The same is true of the mind. What you call ‘my mind’ is something you believe to have a certain continuity. But, as we have just seen, past, present and future thoughts and feelings can have no veritable point of mutual contact. It is not possible to conceive of an entity that is an amalgam of thoughts of which some have already ceased, some have not yet happened, and some exist in the present.

As for your name, you hold on to your identity as if it had some autonomous existence – as if it truly belonged to you. But if you examine it carefully, you will find that it has no intrinsic reality – as is the case with the name of anything. Take the word ‘lion’ for instance. It is made up of the letters L, I, O, and N. Take those four letters apart, and there is nothing left; the name has vanished.

Once you recognize these three concepts of body, mind, and name as being empty, there is no longer anything left of the so-called ‘I.’ The ‘I’ is purely an invention, an imposture conjured up by delusion. Someone with eye disease might see all kinds of objects apparently floating in the sky – lights, lines, and spots – when in truth there is nothing there.

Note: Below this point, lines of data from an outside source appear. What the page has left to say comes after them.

-- ==== Sys2Proof/Laws/Cases.lean ====
section
/-! SUPPORT. What a step, a presented operation, and each answer of the environment can do, said once, by cases: proofs
cite these and do not unfold `step`, `exec`, `takeArrival`, `takeCts` or `readerByte`. -/

namespace Sys2Proof.Machine

theorem quiet_iff_not_occupied {s : State} : s.quiet ↔ s.occupied = false := by
  unfold State.quiet State.occupied State.busy
  cases s.running <;> simp

@[simp] theorem busy_eq_false_iff {s : State} : s.busy = false ↔ s.running = none := by
  unfold State.busy
  cases s.running <;> simp

theorem not_busy_of_none {s : State} (h : s.running = none) : s.busy = false := busy_eq_false_iff.mpr h

/-- What a step is, by what is fetched. -/
theorem step_cases {s t : State} (h : step s = .next t) :
    (∃ i s', fetch s = (.operation i, s') ∧ exec i s' = .next t) ∨
    (∃ s', fetch s = (.reservedCommand, s') ∧ t = refuse .reserved s') ∨
    (∃ a s', fetch s = (.arrivals a, s') ∧ t = deliver a s') ∨
    (∃ s', fetch s = (.resetInput, s') ∧ t = resetBlock s') ∨
    (∃ s', fetch s = (.engine, s') ∧ t = engineStep s') := by
  unfold step at h
  split at h
  · next i s' hf => exact .inl ⟨i, s', hf, h⟩
  · next s' hf => cases h; exact .inr (.inl ⟨s', hf, rfl⟩)
  · next a s' hf => cases h; exact .inr (.inr (.inl ⟨a, s', hf, rfl⟩))
  · next s' hf => cases h; exact .inr (.inr (.inr (.inl ⟨s', hf, rfl⟩)))
  · next s' hf => cases h; exact .inr (.inr (.inr (.inr ⟨s', hf, rfl⟩)))

/-- Fetching changes the inputs alone. -/
theorem fetch_state (s : State) : (fetch s).2 = { s with inputs := (fetch s).2.inputs } := by
  unfold fetch
  split
  · rfl
  · split
    · split <;> rfl
    · rfl
    · split <;> rfl

@[simp] theorem waitsForClose_reserved (s : State) : waitsForClose .reservedCommand s = false := rfl
@[simp] theorem waitsForClose_arrivals (a : List Arrival) (s : State) : waitsForClose (.arrivals a) s = false := rfl
@[simp] theorem waitsForClose_reset (s : State) : waitsForClose .resetInput s = false := rfl

/-- Only an operation of the host waits, and only for a CLOSE that proceeds next. -/
theorem waitsForClose_operation {i : Instr} {s : State} :
    waitsForClose (.operation i) s = true ↔ issuedByHost i = true ∧ s.running = none ∧ s.closing ≠ 0 := by
  simp [waitsForClose, State.closeIsNext]

/-- What is due now and need not wait is taken. -/
theorem fetch_now {s : State} {what : Stimulus} {later : List Input}
    (h : s.inputs = { timing := .after 0, what := what } :: later) (hw : waitsForClose (interpret what) s = false) :
    fetch s = (interpret what, { s with inputs := later }) := by
  simp [fetch, h, hw]

/-- An operation that waits leaves the step to the engine, and every input where it is. -/
theorem fetch_waiting {s : State} {what : Stimulus} {later : List Input}
    (h : s.inputs = { timing := .after 0, what := what } :: later) (hw : waitsForClose (interpret what) s = true) :
    fetch s = (.engine, s) := by
  simp [fetch, h, hw]

/-- What is taken while an accepted CLOSE is the next to proceed is no operation that the host issued. -/
theorem fetch_closeIsNext {s s' : State} {i : Instr} (hr : s.running = none) (hc : s.closing ≠ 0)
    (h : fetch s = (.operation i, s')) : issuedByHost i = false := by
  unfold fetch at h
  split at h
  · cases h
  · split at h
    · split at h
      · cases h
      · next hw =>
        have hi := congrArg Prod.fst h
        simp only at hi
        rw [hi, waitsForClose_operation] at hw
        simpa [hr, hc] using hw
    · cases h
    · simp [State.occupied, hc] at h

Similarly, because we have the disease of believing in an ‘I,’ we see that ‘I’ as an inherently existing entity.

In essence, the mind is what is aware of everything – it is a clarity that perceives all external objects and events. But try to find it, and it turns out to be as impossible to grasp and as elusive as a rainbow – the more you run after it, the further it appears to recede; the more you look at it, the less you can find. This is the empty aspect of the mind.

Clarity and emptiness are inseparably united in the true nature of mind, which is beyond all concepts of existence and non-existence.

As the Great Master of Oddiyana said:

“Like a precious jewel buried under a poor man’s house, Primordially pure awareness has always been present in the dharmakaya.
It is because it is not recognized that the delusion of samsara takes place.
By being introduced directly to that awareness and recognizing it, One realizes the wisdom of primordial space – and this is known as buddhahood.”

Once you have been able to recognize the empty nature of mind, attachment and desire will not arise when your mind sees something beautiful, and hatred and repulsion will not develop whenever it comes across anything horrible or unpleasant. Since these negative emotions no longer arise, the mind is no longer deceived or deluded, karma is not accumulated, and the stream of suffering is cut.

If you throw a stone at the nose of a pig, it will immediately turn round and run away. Likewise, whenever a thought develops, recognize it as being empty. That thought will immediately lose its compelling power and will not generate attachment and hatred-and once attachment and hatred are gone, realization of the perfectly pure Dharma will unfold naturally from within.

Indeed, try as you might, there is no way you will ever be rid of your attachment and hatred as long as you keep believing that they arise because of the external objects or circumstances to which they are connected.

The more you attempt to reject external phenomena, the more they will spring back at you. Hence, therefore, the importance of recognizing the empty nature of your thoughts and simply allowing them to dissolve. When you know that it is mind that both creates and perceives samsara and nirvana, and also, at the same time, that the nature of mind is emptiness, then mind will be no longer be able to delude you and lead you around by the nose.